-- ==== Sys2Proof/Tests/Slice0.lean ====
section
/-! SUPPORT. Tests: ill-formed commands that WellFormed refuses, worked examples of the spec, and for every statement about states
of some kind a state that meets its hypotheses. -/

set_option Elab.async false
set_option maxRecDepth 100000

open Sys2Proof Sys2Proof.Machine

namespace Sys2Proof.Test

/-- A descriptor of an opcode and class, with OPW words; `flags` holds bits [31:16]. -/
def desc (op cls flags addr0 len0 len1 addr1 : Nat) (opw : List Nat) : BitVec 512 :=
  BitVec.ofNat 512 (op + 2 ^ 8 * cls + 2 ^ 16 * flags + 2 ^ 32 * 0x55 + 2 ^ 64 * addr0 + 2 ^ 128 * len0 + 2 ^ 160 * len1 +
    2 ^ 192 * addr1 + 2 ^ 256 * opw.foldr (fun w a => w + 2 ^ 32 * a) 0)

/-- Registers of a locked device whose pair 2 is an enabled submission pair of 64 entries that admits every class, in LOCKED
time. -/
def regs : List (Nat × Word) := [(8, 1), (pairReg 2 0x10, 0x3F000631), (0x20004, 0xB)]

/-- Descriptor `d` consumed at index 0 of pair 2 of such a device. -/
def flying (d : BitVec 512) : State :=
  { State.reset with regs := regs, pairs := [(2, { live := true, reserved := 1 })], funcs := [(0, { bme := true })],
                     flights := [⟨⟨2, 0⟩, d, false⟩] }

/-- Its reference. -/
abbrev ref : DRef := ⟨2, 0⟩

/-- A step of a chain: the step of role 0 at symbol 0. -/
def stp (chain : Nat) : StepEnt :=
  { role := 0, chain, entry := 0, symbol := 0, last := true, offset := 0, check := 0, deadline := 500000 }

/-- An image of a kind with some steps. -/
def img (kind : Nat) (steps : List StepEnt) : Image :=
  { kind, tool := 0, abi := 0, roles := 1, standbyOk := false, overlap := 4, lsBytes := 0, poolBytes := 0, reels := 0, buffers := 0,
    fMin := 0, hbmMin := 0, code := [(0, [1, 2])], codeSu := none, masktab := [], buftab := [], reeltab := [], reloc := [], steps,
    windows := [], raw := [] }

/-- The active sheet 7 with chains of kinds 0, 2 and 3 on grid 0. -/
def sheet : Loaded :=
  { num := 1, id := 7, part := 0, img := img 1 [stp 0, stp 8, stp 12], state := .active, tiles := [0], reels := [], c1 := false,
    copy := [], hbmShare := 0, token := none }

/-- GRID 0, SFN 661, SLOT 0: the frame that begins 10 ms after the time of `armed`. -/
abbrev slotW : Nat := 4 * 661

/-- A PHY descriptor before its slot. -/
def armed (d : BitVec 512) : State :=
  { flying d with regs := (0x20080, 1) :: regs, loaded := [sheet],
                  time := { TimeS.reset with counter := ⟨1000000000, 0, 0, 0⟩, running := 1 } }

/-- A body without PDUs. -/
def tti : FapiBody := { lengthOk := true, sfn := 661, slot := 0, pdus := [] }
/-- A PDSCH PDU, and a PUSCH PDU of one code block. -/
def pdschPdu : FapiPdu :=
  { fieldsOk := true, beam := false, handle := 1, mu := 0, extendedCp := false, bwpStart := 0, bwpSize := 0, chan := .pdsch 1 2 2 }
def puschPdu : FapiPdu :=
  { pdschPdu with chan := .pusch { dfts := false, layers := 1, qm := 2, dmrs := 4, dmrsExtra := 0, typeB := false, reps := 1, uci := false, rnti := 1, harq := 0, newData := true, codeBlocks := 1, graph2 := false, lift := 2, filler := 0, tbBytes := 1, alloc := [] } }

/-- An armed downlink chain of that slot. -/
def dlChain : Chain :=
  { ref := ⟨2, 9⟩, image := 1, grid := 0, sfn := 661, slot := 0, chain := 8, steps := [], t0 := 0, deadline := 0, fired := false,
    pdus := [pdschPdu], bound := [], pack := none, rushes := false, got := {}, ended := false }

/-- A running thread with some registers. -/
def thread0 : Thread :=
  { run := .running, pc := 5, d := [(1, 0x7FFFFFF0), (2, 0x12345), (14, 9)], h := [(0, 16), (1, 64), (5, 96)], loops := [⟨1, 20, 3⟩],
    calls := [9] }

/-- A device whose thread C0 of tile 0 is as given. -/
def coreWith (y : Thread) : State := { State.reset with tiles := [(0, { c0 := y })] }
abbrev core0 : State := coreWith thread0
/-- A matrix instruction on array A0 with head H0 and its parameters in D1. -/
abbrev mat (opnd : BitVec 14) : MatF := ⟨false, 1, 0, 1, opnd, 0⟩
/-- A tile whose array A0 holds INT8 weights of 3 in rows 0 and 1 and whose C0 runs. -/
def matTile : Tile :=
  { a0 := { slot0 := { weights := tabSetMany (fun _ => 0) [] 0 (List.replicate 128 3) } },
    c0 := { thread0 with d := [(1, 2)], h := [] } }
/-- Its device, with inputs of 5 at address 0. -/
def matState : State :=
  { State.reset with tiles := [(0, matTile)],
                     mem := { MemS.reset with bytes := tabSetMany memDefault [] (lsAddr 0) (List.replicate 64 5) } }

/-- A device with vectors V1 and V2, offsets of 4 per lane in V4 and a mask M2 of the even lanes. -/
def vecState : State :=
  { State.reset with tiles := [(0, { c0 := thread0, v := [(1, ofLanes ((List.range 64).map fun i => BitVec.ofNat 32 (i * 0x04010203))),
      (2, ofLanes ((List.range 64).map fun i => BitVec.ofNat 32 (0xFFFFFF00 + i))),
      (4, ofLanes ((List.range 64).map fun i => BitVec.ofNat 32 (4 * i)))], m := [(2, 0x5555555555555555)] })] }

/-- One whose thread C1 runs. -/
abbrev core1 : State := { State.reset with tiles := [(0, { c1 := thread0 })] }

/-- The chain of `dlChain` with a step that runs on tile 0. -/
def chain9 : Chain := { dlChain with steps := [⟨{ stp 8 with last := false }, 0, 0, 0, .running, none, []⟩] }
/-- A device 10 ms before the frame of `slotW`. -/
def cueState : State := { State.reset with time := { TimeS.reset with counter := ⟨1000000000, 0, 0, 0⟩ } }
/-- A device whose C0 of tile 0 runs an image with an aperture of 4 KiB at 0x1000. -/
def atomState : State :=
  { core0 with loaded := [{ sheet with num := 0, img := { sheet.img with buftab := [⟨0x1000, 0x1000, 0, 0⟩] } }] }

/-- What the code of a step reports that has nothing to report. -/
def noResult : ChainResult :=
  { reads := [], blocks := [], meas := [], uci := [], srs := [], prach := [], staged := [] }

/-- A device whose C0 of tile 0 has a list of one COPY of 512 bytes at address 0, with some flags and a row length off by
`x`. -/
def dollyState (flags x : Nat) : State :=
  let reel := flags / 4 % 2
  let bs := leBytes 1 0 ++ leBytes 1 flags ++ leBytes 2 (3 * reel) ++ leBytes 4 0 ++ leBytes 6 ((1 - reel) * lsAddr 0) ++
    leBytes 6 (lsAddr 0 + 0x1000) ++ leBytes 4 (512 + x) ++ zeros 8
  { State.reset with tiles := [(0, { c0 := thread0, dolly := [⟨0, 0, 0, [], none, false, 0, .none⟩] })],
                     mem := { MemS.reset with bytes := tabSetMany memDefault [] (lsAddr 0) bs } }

● ● ●

Aim of the exercise —
From the entries above, print the lines beginning at the one with "chan := .pdsch" and stopping after the one with "image := 1, grid", exactly as written and with nothing else.

Answer area —
  { fieldsOk := true, beam := false, handle := 1, mu := 0, extendedCp := false, bwpStart := 0, bwpSize := 0, chan := .pdsch 1 2 2 }
def puschPdu : FapiPdu :=
  { pdschPdu with chan := .pusch { dfts := false, layers := 1, qm := 2, dmrs := 4, dmrsExtra := 0, typeB := false, reps := 1, uci := false, rnti := 1, harq := 0, newData := true, codeBlocks := 1, graph2 := false, lift := 2, filler := 0, tbBytes := 1, alloc := [] } }

/-- An armed downlink chain of that slot. -/
def dlChain : Chain :=
  { ref := ⟨2, 9⟩, image := 1, grid := 0, sfn := 661, slot := 0, chain := 8, steps := [], t0 := 0, deadline := 0, fired := false,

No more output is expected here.